Ilpo Järvinen <ilpo.jarvinen@xxxxxxxxxxxxxxx> · Fri, 25 Apr 2025 15:24:45 +0300 (EEST)

On Fri, 25 Apr 2025, Lukas Wunner wrote:
> On Thu, Apr 24, 2025 at 03:37:38PM +0300, Ilpo Järvinen wrote:
> > On Thu, 24 Apr 2025, Lukas Wunner wrote:
> > >   The only concern here is whether the cached
> > >   link speed is updated.  pcie_bwctrl_change_speed() does call
> > >   pcie_update_link_speed() after calling pcie_retrain_link(), so that
> > >   looks fine.  But there's a second caller of pcie_retrain_link():
> > >   pcie_aspm_configure_common_clock().  It doesn't update the cached
> > >   link speed after calling pcie_retrain_link().  Not sure if this can
> > >   lead to a change in link speed and therefore the cached link speed
> > >   should be updated?  The Target Link Speed isn't changed, but maybe
> > >   the link fails to retrain to the same speed for electrical reasons?
> > 
> > I've never seen that to happen but it would seem odd if that is forbidden 
> > (as the alternative is probably that the link remains down).
> > 
> > Perhaps pcie_reset_lbms() should just call pcie_update_link_speed() as the 
> > last step, then the irq handler returning IRQ_NONE doesn't matter.
> 
> Why pcie_reset_lbms()?  I was rather thinking that pcie_update_link_speed()
> should be called from pcie_retrain_link().  Maybe right after the final
> pcie_wait_for_link_status().

My reasonale for having it in pcie_reset_lbms() is that LBMS is cleared
there which races with the irq handler reading LBMS. If LBMS is cleared 
before the irq handler reads linksta register, it returns IRQ_NONE and 
will misses the LBMS event.
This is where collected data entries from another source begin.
/-- The record of the first staged entry of a target, and its place (R80, R84). -/
theorem stagedRecord_append {p : BitVec 6} {before after : List Staged} (record : Option Profile)
    (hbefore : ∀ e ∈ before, e.target ≠ p) :
    stagedRecord p (before ++ { target := p, record := record } :: after) = some record := by
  rw [stagedRecord, List.find?_append, List.find?_eq_none.2 fun e he => by simpa using hbefore e he, Option.none_or,
    List.find?_cons_of_pos (by simp)]
  rfl

theorem findIdx_staged {p : BitVec 6} {before after : List Staged} (record : Option Profile)
    (hbefore : ∀ e ∈ before, e.target ≠ p) :
    (before ++ { target := p, record := record } :: after).findIdx (fun e => e.target = p) = before.length := by
  induction before with
  | nil => simp [List.findIdx_cons]
  | cons e before ih =>
    obtain ⟨he, hrest⟩ := List.forall_mem_cons.1 hbefore
    simp [List.findIdx_cons, he, ih hrest]

theorem stagedRecord_eq_none {p : BitVec 6} {l : List Staged} (h : ∀ e ∈ l, e.target ≠ p) : stagedRecord p l = none := by
  rw [stagedRecord, List.find?_eq_none.2 fun e he => by simpa using h e he, Option.map_none]

/-- Settles O42: the ranges, and the words of the entries, of the table's record and of the staged one. -/
theorem readsReturnTheTables : Obligations.ReadsReturnTheTables := by
  refine ⟨fun s target start count => ?map, fun s target index source => ?profile⟩
  case map =>
    intro ends
    have reads {o data effect} := @endsAtHead_of_stores .mapRead .mapRead target [start, count] s effect
      (fun _ => rfl) (by simp) (fun _ => rfl) o data
    split
    case isTrue hbad => exact reads fun t _ tag => (takeHead_mapRead ..).trans (if_pos hbad)
    case isFalse hok =>
      refine reads fun t ht tag => ?_
      rw [takeHead_mapRead, if_neg hok, readEntries_eq, ht.selectionMap]
      rfl
  case profile =>
    intro ends p two words
    have reads {o data effect} := @endsAtHead_of_stores .profileRead .profileRead target [index, source] s effect
      (fun _ => rfl) (by simp) (fun _ => rfl) o data
    have hwords (record : Option Profile) : recordWords record = words record := by
      cases record with
      | none => rfl
      | some r => simp only [recordWords, words, two, wordPair_eq]; rfl
    have hhead := takeHead_profileRead
    split
    case isTrue hbad => exact reads fun t _ tag => by rw [hhead, if_pos hbad, id]
    case isFalse hok =>
    split
    case isTrue htable =>
      exact reads fun t ht tag => by rw [hhead, if_neg hok, if_pos htable, hwords, ht.profiles, ht.generation, id]
    case isFalse hstaging =>
      refine ⟨fun before after record hl hbefore => reads fun t ht tag => ?_, fun hnew => reads fun t ht tag => ?_⟩
      · rw [hhead, if_neg hok, if_neg hstaging, ht.staging, hl, stagedRecord_append record hbefore,
          findIdx_staged record hbefore, ← hwords]
        rfl
      · rw [hhead, if_neg hok, if_neg hstaging, ht.staging, stagedRecord_eq_none hnew]
        rfl

/-! ### MAP-WRITE (R68 to R70) -/

theorem entryOk_iff (w : Word) : entryOk w = true ↔ ¬ (63 < w.toNat ∧ w ≠ 0xFFFF) := by
  simp only [entryOk, Bool.or_eq_true, decide_eq_true_eq, ne_eq, not_and_or, not_not, not_lt]

section
variable (start count option : Word) (entries : List Word)

/-- R68: parameters that MAP-WRITE refuses. -/
abbrev BadMapWrite : Prop :=
  count.toNat < 1 ∨ 32 < count.toNat ∨ 255 < start.toNat ∨ 256 < start.toNat + count.toNat
    ∨ (∃ w ∈ entries, 63 < w.toNat ∧ w ≠ 0xFFFF) ∨ 1 < option.toNat

variable {entries}

theorem takeHead_mapWrite (hcount : entries.length = count.toNat) (tag : Byte) (target : Word) (s : State) :
    takeHead { tag, code := .mapWrite, target, params := start :: count :: (entries ++ [option]) } s
      = if target ≠ 255 ∨ BadMapWrite start count option entries then .ends .badParameter [] s
        else if option = 1 then
          .ends .done
            (count :: runCounts (Context.inWrittenRange start.toNat count.toNat)
              { s with selectionMap := writeEntries start.toNat entries s.selectionMap })
            (runContexts (Context.inWrittenRange start.toNat count.toNat)
              { s with selectionMap := writeEntries start.toNat entries s.selectionMap })
        else .ends .done [count, 0, 0, 0] { s with selectionMap := writeEntries start.toNat entries s.selectionMap } := by
  have hentries : (!entries.all entryOk) = true ↔ ∃ w ∈ entries, 63 < w.toNat ∧ w ≠ 0xFFFF := by
    rw [Bool.not_eq_true', ← Bool.not_eq_true, List.all_eq_true]
    simp only [entryOk_iff, not_forall, not_not, exists_prop]
  have hrange : (!mapRangeOk start count) = true ↔ BadMapRange start count := by
    rw [Bool.not_eq_true', ← Bool.not_eq_true, mapRangeOk_iff, not_not]
  have hchecks : (decide (target ≠ 255) || !mapRangeOk start count || decide (entries.length ≠ count.toNat)
      || !entries.all entryOk || decide (1 < option.toNat)) = true
        ↔ target ≠ 255 ∨ BadMapWrite start count option entries := by
    simp only [Bool.or_eq_true, decide_eq_true_eq, hentries, hrange, hcount, ne_eq, not_true, or_false, or_assoc]
  simp only [takeHead, takeMapWrite, List.dropLast_concat, List.getLast?_concat, failHead, hchecks]

end

/-- The key index of a context, where it holds a descriptor (R59). -/
abbrev Context.keyIndex? (c : Context) : Option (BitVec 8) := c.descriptor.map fun d => keyIndex d c.variant

theorem inWrittenRange_eq (start count : Nat) (c : Context) :
    c.inWrittenRange start count
      = (decide (c.mode = .auto) && c.keyIndex?.any fun k => start ≤ k.toNat && k.toNat < start + count) := by
  simp only [Context.inWrittenRange, Context.keyIndex?]
  cases c.descriptor with
  | none => simp
  | some d => simp [Bool.and_assoc]

/-- A run that MAP-WRITE makes misses where the map holds no valid profile for its key index (R61, R69). -/
theorem inWrittenRange_and_runMisses (start count : Nat) (c : Context) (map : Table 8 (BitVec 6))
    (profiles : Table 6 Profile) :
    (c.inWrittenRange start count && c.runMisses map profiles)
      = (c.inWrittenRange start count
          && !(c.keyIndex?.any fun k => (Table.get k map).any (validProfile profiles))) := by
  by_cases hauto : c.mode = .auto
  · cases hd : c.descriptor with
    | none => simp [inWrittenRange_eq, Context.keyIndex?, hd]
    | some d => rw [runMisses_of_auto hauto hd, Context.keyIndex?, hd, Option.map_some, Option.any_some]
  · simp [inWrittenRange_eq, hauto]

/-- The runs over several contexts of a state whose stores are those of another, on a map of their own. -/
theorem runContexts_of_stores {s t : State} (h : SameStores s t) (map : Table 8 (BitVec 6)) (qualifies : Context → Bool) :
    runContexts qualifies { t with selectionMap := map }
      = { t with
          selectionMap := map
          contexts := contextTable fun i =>
            if qualifies (s.context i) then (s.context i).selectionRun map s.profiles else s.context i } := by
  simp only [← h.context, ← h.profiles]
  rfl

theorem runCounts_of_stores {s t : State} (h : SameStores s t) (map : Table 8 (BitVec 6)) (qualifies : Context → Bool) :
    runCounts qualifies { t with selectionMap := map }
      = [natWord ((List.finRange 32).countP fun i => qualifies (s.context i)),
          natWord
            ((List.finRange 32).countP fun i =>
              qualifies (s.context i)
                && ((s.context i).selectionRun map s.profiles).activeProfile != (s.context i).activeProfile),
          natWord
            ((List.finRange 32).countP fun i =>
              qualifies (s.context i) && (s.context i).runMisses map s.profiles)] := by
  rw [runCounts_eq]
  simp only [← h.context, ← h.profiles]
  rfl

/-- Settles O41: the checks; then the written map, on which the option makes the runs of the AUTO contexts in the range, or no
run without it. -/
theorem mapWriteWritesAndReselects : Obligations.MapWriteWritesAndReselects := by
  intro s target start count option entries hcount hshort ends
  have writes {o data effect} := @endsAtHead_of_stores .mapWrite .mapWrite target (start :: count :: (entries ++ [option])) s
    effect (fun _ => rfl) (by simp; omega) (fun w => by simp [queuedLength, hcount]) o data
  have hhead := takeHead_mapWrite start count option hcount
  split
  case isTrue hrefused => exact writes fun t _ tag => by rw [hhead, if_pos hrefused, id]
  case isFalse hok =>
    have hfits : start.toNat + entries.length ≤ 256 := by rw [hcount]; omega
    refine ⟨writeEntries start.toNat entries s.selectionMap, writeEntries_wf, fun k => ?_, ?_⟩
    · have hget := writeEntries_get s.selectionMap hfits k
      rw [hcount] at hget
      exact hget
    intro run index runs hits
    by_cases hoption : option = 1
    · have hruns (i : Fin 32) : (s.context i).inWrittenRange start.toNat count.toNat = runs i := by
        simp only [runs, hoption, decide_true, Bool.true_and, inWrittenRange_eq]
        rfl
      have hmisses (i : Fin 32) :
          (runs i && (s.context i).runMisses (writeEntries start.toNat entries s.selectionMap) s.profiles)
            = (runs i && !hits i) := by
        rw [← hruns]
        exact inWrittenRange_and_runMisses ..
      refine writes fun t ht tag => ?_
      rw [hhead, if_neg hok, if_pos hoption, ht.selectionMap, runContexts_of_stores ht, runCounts_of_stores ht]
      simp only [hruns, hmisses]
      rfl
    · have hruns (i : Fin 32) : runs i = false := by simp only [runs, hoption, decide_false, Bool.false_and]
      have hcounts (p : Fin 32 → Bool) : ((List.finRange 32).countP fun i => runs i && p i) = 0 :=
        List.countP_eq_zero.2 fun i _ => by simp [hruns]
      have hcount0 : (List.finRange 32).countP runs = 0 := List.countP_eq_zero.2 fun i _ => by simp [hruns]
      refine writes fun t ht tag => ?_
      rw [hhead, if_neg hok, if_neg hoption, ht.selectionMap, hcount0, hcounts, hcounts]
      simp only [hruns, Bool.false_eq_true, if_false, contextTable_context, ← ht.contexts]
      rfl

/-! ### SET-CONTEXT (R18, R19, R53) -/

theorem SetContextWords.selects_eq (w : SetContextWords) (n : Nat) :
    w.selects n = decide (w.select.toNat / 2 ^ n % 2 = 1) := by
  rw [SetContextWords.selects, BitVec.getLsbD, Nat.testBit_eq_decide_div_mod_eq]

/-- R18: values that SET-CONTEXT refuses. -/
abbrev SetContextWords.Bad (w : SetContextWords) : Prop :=
  w.select.toNat = 0 ∨ 255 < w.select.toNat ∨ (w.selects 0 ∧ 15 < w.lifetime.toNat)
    ∨ (w.selects 1 ∧ 15 < w.silenceLimit.toNat) ∨ (w.selects 2 ∧ 64 < w.quota.toNat)
    ∨ (w.selects 3 ∧ 1 < w.stalePolicy.toNat) ∨ (w.selects 4 ∧ 1 < w.missPolicy.toNat)
    ∨ (w.selects 5 ∧ 4095 < w.mask.toNat)
    ∨ (w.selects 6 ∧ (1 < w.mode.toNat ∨ (w.mode = 1 ∧ 63 < w.fixed.toNat)))
    ∨ (w.selects 7 ∧ 1 < w.variant.toNat)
So this race problem is directly associated 
with the write-to-clear of LBMS.

> That would ensure that the speed is updated in case retraining from
> pcie_aspm_configure_common_clock() happens to lead to a lower speed.
> And the call to pcie_update_link_speed() from pcie_bwctrl_change_speed()
> could then be dropped.
>
> PCIe r6.2 sec 7.5.3.19 says the Target Link Speed "sets an upper limit
> on Link operational speed", which implies that the actual negotiated
> speed might be lower.

While I don't disagree with that spec interpretation, in case of ASPM, the 
question is more complex than that. The link was already trained to speed 
x, can the new link training result in failing to train to x (in 
practice).

The funny problem here is that all 3 places have a different, but good 
reason to call pcie_update_link_speed():

1) pcie_reset_lbms() because of the LBMS race mentioned above.
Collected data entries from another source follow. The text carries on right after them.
-- ==== Sys2Proof/Machine/Control.lean ====
section
/-! DEFINITION. The control transfer instructions (R200 to R208). `pc` already holds the address after the instruction (R13). -/

namespace Sys2Proof.Machine

/-- `j` (R201). -/
def execJ (target : Addr) (s : State) : Host.Outcome State Fault Refusal :=
  .next (jumpTo target s)

/-- `jr` (R202). -/
def execJr (rs : Reg) (s : State) : Host.Outcome State Fault Refusal :=
  .next (jumpTo (a20 (s.reg rs)) s)

/-- `jal` (R203). -/
def execJal (target : Addr) (s : State) : Host.Outcome State Fault Refusal :=
  .next (jumpTo target s.link)

/-- `jalr` (R204): the target is read before the link is written. -/
def execJalr (rs : Reg) (s : State) : Host.Outcome State Fault Refusal :=
  .next (jumpTo (a20 (s.reg rs)) s.link)

/-- `beqz` (R205). -/
def execBeqz (rs : Reg) (offset : BitVec 20) (s : State) : Host.Outcome State Fault Refusal :=
  .next (branchIf (s.reg rs == 0#32) offset s)

/-- `bnez` (R206). -/
def execBnez (rs : Reg) (offset : BitVec 20) (s : State) : Host.Outcome State Fault Refusal :=
  .next (branchIf (s.reg rs != 0#32) offset s)

end Sys2Proof.Machine
end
2) pcie_retrain_link() because Link Speed could have changed because of 
   the link training.

3) pcie_bwctrl_change_speed() because it asked to change link speed, and 
   also due to the known HW issue that some platforms do not reliably send 
   LBMS (I don't recall if it was interrupt triggering issue or issue 
   with asserting LBMS itself, the effect is the same regardless).
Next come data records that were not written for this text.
-- ==== Sys2Proof/Laws/Encoding.lean ====
section
/-! SUPPORT. The fields of an encoded word, one lemma per field and layout (R101 to R105), and the case split of the decoder. -/

namespace Sys2Proof

/-- A word is its bits. -/
theorem word_ext {n : Nat} {x y : BitVec n} (h : ∀ i, i < n → x.getLsbD i = y.getLsbD i) : x = y :=
  BitVec.eq_of_getLsbD_eq h

theorem opField_encodeR (op fn rd rs rt : BitVec 4) : opField (encodeR op fn rd rs rt) = op := by
  apply word_ext
  intro i hi
  simp only [opField, encodeR, BitVec.getLsbD_extractLsb', BitVec.getLsbD_append]
  interval_cases i <;> simp

theorem rdField_encodeR (op fn rd rs rt : BitVec 4) : rdField (encodeR op fn rd rs rt) = rd := by
  apply word_ext
  intro i hi
  simp only [rdField, encodeR, BitVec.getLsbD_extractLsb', BitVec.getLsbD_append]
  interval_cases i <;> simp

theorem rsField_encodeR (op fn rd rs rt : BitVec 4) : rsField (encodeR op fn rd rs rt) = rs := by
  apply word_ext
  intro i hi
  simp only [rsField, encodeR, BitVec.getLsbD_extractLsb', BitVec.getLsbD_append]
  interval_cases i <;> simp

theorem opField_encodeI (op fn rd rs : BitVec 4) (imm : BitVec 16) : opField (encodeI op fn rd rs imm) = op := by
  apply word_ext
  intro i hi
  simp only [opField, encodeI, BitVec.getLsbD_extractLsb', BitVec.getLsbD_append]
  interval_cases i <;> simp

theorem rdField_encodeI (op fn rd rs : BitVec 4) (imm : BitVec 16) : rdField (encodeI op fn rd rs imm) = rd := by
  apply word_ext
  intro i hi
  simp only [rdField, encodeI, BitVec.getLsbD_extractLsb', BitVec.getLsbD_append]
  interval_cases i <;> simp

theorem rsField_encodeI (op fn rd rs : BitVec 4) (imm : BitVec 16) : rsField (encodeI op fn rd rs imm) = rs := by
  apply word_ext
  intro i hi
  simp only [rsField, encodeI, BitVec.getLsbD_extractLsb', BitVec.getLsbD_append]
  interval_cases i <;> simp

theorem opField_encodeJ (op rd rs : BitVec 4) (imm : BitVec 20) : opField (encodeJ op rd rs imm) = op := by
  apply word_ext
  intro i hi
  simp only [opField, encodeJ, BitVec.getLsbD_extractLsb', BitVec.getLsbD_append]
  interval_cases i <;> simp

theorem rdField_encodeJ (op rd rs : BitVec 4) (imm : BitVec 20) : rdField (encodeJ op rd rs imm) = rd := by
  apply word_ext
  intro i hi
  simp only [rdField, encodeJ, BitVec.getLsbD_extractLsb', BitVec.getLsbD_append]
  interval_cases i <;> simp

theorem rsField_encodeJ (op rd rs : BitVec 4) (imm : BitVec 20) : rsField (encodeJ op rd rs imm) = rs := by
  apply word_ext
  intro i hi
  simp only [rsField, encodeJ, BitVec.getLsbD_extractLsb', BitVec.getLsbD_append]
  interval_cases i <;> simp

theorem fn4Field_encodeR (op fn rd rs rt : BitVec 4) : fn4Field (encodeR op fn rd rs rt) = fn := by
  apply word_ext
  intro i hi
  simp only [fn4Field, encodeR, BitVec.getLsbD_extractLsb', BitVec.getLsbD_append]
  interval_cases i <;> simp

theorem rtField_encodeR (op fn rd rs rt : BitVec 4) : rtField (encodeR op fn rd rs rt) = rt := by
  apply word_ext
  intro i hi
  simp only [rtField, encodeR, BitVec.getLsbD_extractLsb', BitVec.getLsbD_append]
  interval_cases i <;> simp

theorem funcField_encodeR (op fn rd rs rt : BitVec 4) : funcField (encodeR op fn rd rs rt) = op.extractLsb' 1 1 ++ fn := by
  apply word_ext
  intro i hi
  simp only [funcField, fn4Field, encodeR, BitVec.getLsbD_extractLsb', BitVec.getLsbD_append]
  interval_cases i <;> simp

theorem fn4Field_encodeI (op fn rd rs : BitVec 4) (imm : BitVec 16) : fn4Field (encodeI op fn rd rs imm) = fn := by
  apply word_ext
  intro i hi
  simp only [fn4Field, encodeI, BitVec.getLsbD_extractLsb', BitVec.getLsbD_append]
  interval_cases i <;> simp

theorem imm16Field_encodeI (op fn rd rs : BitVec 4) (imm : BitVec 16) : imm16Field (encodeI op fn rd rs imm) = imm := by
  apply word_ext
  intro i hi
  simp only [imm16Field, encodeI, BitVec.getLsbD_extractLsb', BitVec.getLsbD_append]
  interval_cases i <;> simp

theorem funcField_encodeI (op fn rd rs : BitVec 4) (imm : BitVec 16) : funcField (encodeI op fn rd rs imm) = op.extractLsb' 1 1 ++ fn := by
  apply word_ext
  intro i hi
  simp only [funcField, fn4Field, encodeI, BitVec.getLsbD_extractLsb', BitVec.getLsbD_append]
  interval_cases i <;> simp

theorem imm20Field_encodeJ (op rd rs : BitVec 4) (imm : BitVec 20) : imm20Field (encodeJ op rd rs imm) = imm := by
  apply word_ext
  intro i hi
  simp only [imm20Field, encodeJ, BitVec.getLsbD_extractLsb', BitVec.getLsbD_append]
  interval_cases i <;> simp

end Sys2Proof
end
In addition, in the code 3) calls 2) and 2) calls 1), which leaves 
pcie_reset_lbms() as the function where all roads always lead to including 
those that only call pcie_reset_lbms(). So if pcie_update_link_speed() is 
to be placed not all those three places but only one, the best place seems 
to be pcie_reset_lbms() as it covers all cases including those that only 
calls it directly.

-- 
 i.